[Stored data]
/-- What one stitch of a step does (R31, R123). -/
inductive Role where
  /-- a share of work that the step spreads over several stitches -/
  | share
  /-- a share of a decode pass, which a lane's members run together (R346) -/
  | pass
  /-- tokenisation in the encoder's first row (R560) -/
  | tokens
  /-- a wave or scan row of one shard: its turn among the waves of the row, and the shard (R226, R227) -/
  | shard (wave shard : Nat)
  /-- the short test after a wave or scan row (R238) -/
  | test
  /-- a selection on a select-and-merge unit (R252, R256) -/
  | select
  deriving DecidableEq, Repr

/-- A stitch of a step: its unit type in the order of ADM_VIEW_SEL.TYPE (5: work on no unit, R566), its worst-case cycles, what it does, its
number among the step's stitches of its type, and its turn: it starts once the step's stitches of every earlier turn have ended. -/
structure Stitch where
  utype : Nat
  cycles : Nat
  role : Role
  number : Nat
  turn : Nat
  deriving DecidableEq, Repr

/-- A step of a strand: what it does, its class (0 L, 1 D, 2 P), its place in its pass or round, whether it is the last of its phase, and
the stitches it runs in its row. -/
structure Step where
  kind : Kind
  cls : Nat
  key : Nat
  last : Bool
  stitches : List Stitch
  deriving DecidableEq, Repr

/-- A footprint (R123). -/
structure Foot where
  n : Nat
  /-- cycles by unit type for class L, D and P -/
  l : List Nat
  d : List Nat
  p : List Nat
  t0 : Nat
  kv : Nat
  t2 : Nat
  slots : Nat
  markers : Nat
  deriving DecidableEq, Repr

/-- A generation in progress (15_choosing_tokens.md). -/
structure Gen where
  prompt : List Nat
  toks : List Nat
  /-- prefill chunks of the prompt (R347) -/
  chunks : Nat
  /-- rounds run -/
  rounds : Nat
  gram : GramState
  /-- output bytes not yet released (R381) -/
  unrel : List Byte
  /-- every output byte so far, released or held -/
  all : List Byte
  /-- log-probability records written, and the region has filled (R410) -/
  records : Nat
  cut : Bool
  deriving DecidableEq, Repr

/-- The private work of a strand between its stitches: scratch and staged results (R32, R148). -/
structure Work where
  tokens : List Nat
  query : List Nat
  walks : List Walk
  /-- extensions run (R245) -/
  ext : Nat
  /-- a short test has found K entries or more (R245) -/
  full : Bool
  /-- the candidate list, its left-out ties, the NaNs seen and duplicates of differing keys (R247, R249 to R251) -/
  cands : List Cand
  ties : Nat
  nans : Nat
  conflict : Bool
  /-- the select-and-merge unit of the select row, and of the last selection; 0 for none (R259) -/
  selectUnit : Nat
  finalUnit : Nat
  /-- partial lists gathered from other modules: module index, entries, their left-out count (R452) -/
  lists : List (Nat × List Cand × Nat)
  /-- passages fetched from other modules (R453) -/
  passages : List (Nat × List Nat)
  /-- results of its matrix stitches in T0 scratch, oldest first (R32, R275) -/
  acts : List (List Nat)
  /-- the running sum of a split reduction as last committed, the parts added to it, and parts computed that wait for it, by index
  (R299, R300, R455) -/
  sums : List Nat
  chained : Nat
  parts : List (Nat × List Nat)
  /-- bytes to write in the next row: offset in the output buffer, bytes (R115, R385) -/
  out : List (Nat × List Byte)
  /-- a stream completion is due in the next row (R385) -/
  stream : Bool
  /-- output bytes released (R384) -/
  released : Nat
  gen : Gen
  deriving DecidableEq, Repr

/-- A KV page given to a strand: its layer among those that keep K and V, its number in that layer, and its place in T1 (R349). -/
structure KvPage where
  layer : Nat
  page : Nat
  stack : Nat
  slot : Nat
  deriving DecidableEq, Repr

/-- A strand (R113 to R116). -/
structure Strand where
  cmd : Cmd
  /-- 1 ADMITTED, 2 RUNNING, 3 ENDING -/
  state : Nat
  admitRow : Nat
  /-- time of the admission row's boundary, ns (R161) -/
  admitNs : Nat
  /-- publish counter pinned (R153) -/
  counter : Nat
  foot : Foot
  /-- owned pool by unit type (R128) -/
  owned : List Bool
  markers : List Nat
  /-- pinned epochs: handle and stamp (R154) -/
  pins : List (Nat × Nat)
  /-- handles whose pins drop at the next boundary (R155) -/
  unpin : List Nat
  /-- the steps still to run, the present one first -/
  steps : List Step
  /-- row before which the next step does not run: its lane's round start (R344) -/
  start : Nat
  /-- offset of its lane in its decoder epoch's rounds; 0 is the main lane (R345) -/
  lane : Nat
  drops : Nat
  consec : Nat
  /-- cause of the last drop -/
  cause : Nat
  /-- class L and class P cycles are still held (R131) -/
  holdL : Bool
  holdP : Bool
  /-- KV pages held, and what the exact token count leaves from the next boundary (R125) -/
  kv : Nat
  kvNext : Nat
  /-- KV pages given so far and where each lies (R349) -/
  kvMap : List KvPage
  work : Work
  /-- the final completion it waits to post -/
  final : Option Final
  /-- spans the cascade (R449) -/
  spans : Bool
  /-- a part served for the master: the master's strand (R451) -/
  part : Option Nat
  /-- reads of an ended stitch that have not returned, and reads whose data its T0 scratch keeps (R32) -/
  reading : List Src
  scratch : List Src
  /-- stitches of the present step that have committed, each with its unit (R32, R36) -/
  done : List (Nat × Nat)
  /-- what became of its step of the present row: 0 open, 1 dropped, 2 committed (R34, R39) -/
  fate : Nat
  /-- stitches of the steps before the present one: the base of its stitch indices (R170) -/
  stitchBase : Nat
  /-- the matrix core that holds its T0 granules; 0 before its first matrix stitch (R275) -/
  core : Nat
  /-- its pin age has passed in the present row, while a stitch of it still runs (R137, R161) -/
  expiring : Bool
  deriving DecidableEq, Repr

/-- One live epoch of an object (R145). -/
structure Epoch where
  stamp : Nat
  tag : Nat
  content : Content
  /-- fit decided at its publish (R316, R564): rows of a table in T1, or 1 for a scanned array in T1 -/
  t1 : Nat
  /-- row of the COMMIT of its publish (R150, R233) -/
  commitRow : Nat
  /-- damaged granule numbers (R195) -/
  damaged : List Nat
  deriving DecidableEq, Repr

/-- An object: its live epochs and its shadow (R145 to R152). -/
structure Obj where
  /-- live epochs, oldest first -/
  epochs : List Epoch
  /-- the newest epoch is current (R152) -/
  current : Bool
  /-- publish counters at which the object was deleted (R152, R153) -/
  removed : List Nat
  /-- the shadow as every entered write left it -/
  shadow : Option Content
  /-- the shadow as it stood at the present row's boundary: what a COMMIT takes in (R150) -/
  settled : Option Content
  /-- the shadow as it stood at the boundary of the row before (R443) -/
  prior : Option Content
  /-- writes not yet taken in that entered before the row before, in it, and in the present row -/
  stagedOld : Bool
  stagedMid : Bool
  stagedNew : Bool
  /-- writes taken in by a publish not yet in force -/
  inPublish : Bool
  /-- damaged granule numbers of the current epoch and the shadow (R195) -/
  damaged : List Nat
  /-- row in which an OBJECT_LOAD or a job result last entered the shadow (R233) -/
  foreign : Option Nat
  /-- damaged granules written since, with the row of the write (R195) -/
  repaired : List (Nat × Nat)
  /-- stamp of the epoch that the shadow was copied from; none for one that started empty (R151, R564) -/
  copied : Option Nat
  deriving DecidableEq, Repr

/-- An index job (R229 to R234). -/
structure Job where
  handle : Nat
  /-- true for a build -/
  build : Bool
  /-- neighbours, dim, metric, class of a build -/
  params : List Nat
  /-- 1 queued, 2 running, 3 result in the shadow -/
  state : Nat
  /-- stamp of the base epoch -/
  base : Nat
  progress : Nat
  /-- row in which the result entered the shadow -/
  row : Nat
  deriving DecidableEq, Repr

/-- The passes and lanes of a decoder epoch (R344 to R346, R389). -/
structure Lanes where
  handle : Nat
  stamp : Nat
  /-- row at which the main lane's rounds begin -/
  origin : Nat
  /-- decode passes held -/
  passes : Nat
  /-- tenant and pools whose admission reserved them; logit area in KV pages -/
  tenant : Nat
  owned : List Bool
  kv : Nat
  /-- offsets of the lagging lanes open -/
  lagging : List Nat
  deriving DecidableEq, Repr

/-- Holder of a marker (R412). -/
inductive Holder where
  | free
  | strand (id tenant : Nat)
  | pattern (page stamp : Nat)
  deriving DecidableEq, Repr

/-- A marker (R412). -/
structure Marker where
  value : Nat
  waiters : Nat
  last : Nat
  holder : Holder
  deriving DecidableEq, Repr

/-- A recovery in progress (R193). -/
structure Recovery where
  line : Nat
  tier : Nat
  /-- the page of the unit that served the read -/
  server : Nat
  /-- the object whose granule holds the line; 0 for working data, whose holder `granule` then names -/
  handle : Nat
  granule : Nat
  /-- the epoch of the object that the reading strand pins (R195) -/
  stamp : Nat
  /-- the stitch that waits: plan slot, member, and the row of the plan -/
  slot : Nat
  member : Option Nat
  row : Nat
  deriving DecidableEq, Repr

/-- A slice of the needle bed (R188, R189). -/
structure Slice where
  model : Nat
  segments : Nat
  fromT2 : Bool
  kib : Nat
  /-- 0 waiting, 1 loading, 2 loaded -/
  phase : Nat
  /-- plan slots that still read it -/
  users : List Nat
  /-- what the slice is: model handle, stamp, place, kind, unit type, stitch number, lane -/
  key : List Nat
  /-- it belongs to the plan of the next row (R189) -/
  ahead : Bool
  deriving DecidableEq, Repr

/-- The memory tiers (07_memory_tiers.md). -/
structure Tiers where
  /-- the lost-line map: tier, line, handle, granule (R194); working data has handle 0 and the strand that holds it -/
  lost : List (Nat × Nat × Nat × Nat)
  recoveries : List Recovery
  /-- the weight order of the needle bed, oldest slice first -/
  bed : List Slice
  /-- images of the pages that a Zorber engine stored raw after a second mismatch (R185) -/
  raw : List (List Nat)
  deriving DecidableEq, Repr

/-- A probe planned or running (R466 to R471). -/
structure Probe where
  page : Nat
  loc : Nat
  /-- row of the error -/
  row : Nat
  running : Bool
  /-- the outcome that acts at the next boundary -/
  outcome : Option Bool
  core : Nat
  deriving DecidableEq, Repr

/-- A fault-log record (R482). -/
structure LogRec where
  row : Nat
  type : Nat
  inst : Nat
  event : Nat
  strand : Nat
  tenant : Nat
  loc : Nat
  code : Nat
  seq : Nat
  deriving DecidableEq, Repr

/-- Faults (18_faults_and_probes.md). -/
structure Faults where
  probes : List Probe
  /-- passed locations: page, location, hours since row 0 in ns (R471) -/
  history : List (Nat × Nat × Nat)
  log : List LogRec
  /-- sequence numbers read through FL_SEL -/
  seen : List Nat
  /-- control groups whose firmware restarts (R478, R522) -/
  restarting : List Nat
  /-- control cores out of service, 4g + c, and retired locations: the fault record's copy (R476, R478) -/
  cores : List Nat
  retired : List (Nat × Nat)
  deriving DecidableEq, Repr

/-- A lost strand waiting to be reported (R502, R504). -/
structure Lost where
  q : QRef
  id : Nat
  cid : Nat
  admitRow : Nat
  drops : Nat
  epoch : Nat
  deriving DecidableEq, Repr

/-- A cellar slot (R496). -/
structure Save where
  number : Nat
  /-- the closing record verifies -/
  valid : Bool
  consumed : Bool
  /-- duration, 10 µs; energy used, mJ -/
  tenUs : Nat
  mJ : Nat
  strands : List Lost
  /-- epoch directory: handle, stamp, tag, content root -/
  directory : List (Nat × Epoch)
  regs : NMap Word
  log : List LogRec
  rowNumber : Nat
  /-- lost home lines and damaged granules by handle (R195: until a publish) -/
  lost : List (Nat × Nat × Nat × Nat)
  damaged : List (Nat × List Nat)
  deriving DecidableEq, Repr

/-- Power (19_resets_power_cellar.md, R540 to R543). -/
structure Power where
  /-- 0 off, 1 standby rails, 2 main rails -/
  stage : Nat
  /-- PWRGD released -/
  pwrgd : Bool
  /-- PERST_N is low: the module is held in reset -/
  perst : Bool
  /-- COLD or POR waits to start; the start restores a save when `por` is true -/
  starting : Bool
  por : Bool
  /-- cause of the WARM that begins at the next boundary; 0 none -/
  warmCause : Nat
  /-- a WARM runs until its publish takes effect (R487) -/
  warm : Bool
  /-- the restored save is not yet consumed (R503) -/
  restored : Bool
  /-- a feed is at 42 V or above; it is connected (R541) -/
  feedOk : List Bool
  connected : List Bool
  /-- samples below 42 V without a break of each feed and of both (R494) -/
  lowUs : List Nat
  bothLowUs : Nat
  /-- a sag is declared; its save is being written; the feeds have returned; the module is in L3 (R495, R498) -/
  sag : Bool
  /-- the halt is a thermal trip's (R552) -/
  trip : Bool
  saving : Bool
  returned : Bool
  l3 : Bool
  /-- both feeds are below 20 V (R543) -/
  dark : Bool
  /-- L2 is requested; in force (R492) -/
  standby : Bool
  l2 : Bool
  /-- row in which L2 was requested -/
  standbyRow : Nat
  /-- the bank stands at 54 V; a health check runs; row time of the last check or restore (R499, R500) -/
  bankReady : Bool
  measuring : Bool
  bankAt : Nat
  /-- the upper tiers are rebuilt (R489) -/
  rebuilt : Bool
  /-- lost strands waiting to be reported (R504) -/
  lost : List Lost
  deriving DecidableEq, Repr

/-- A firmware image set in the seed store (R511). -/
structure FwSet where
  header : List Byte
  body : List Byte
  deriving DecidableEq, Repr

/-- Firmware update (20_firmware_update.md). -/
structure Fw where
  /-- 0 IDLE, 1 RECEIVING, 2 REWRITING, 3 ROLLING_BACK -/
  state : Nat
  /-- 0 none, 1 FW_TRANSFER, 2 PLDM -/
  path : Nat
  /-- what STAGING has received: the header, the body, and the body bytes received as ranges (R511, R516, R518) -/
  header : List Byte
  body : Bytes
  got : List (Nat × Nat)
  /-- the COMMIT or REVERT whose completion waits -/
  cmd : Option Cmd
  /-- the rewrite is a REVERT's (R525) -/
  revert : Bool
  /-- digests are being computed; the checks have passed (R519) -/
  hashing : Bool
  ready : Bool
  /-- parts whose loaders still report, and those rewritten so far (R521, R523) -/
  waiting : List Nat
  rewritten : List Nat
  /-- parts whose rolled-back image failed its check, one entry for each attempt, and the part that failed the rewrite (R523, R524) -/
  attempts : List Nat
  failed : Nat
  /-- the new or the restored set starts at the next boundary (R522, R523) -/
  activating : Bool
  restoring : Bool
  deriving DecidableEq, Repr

*The task*: What are the lines above, starting at the one with "cmd : Option Cmd" and ending at the one with "rewritten : List Nat"? Give them again exactly, and only them.

*Output for this exercise*:
  cmd : Option Cmd
  /-- the rewrite is a REVERT's (R525) -/
  revert : Bool
  /-- digests are being computed; the checks have passed (R519) -/
  hashing : Bool
  ready : Bool
  /-- parts whose loaders still report, and those rewritten so far (R521, R523) -/
  waiting : List Nat
  rewritten : List Nat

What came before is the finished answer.